» **Your objective**: Would you please copy exactly the line with "have hglyph (a" and all lines that follow it in the data below, through the last one?

» **Data**:
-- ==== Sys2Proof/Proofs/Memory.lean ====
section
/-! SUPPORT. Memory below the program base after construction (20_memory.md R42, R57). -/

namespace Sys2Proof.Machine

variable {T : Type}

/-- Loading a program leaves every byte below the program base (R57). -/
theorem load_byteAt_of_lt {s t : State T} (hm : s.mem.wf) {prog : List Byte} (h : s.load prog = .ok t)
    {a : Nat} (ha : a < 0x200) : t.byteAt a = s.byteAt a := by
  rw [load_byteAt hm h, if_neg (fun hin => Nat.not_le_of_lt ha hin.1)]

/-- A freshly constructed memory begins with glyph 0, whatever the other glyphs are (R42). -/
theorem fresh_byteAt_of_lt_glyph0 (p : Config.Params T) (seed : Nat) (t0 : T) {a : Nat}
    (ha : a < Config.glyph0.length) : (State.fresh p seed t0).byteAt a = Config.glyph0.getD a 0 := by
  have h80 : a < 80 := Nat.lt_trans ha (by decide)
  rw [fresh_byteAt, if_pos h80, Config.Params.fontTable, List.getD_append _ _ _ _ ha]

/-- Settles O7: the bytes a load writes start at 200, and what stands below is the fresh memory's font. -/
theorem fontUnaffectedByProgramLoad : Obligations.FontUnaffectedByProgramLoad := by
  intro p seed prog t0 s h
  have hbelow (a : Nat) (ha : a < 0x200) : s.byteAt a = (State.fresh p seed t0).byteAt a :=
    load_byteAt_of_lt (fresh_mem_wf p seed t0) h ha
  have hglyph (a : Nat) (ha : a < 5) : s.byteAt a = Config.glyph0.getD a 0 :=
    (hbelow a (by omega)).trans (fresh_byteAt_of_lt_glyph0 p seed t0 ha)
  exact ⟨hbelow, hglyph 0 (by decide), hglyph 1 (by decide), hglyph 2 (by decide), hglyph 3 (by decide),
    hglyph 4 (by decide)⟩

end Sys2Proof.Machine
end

» **Solution for this task**:
  have hglyph (a : Nat) (ha : a < 5) : s.byteAt a = Config.glyph0.getD a 0 :=
    (hbelow a (by omega)).trans (fresh_byteAt_of_lt_glyph0 p seed t0 ha)
  exact ⟨hbelow, hglyph 0 (by decide), hglyph 1 (by decide), hglyph 2 (by decide), hglyph 3 (by decide),
    hglyph 4 (by decide)⟩

end Sys2Proof.Machine
end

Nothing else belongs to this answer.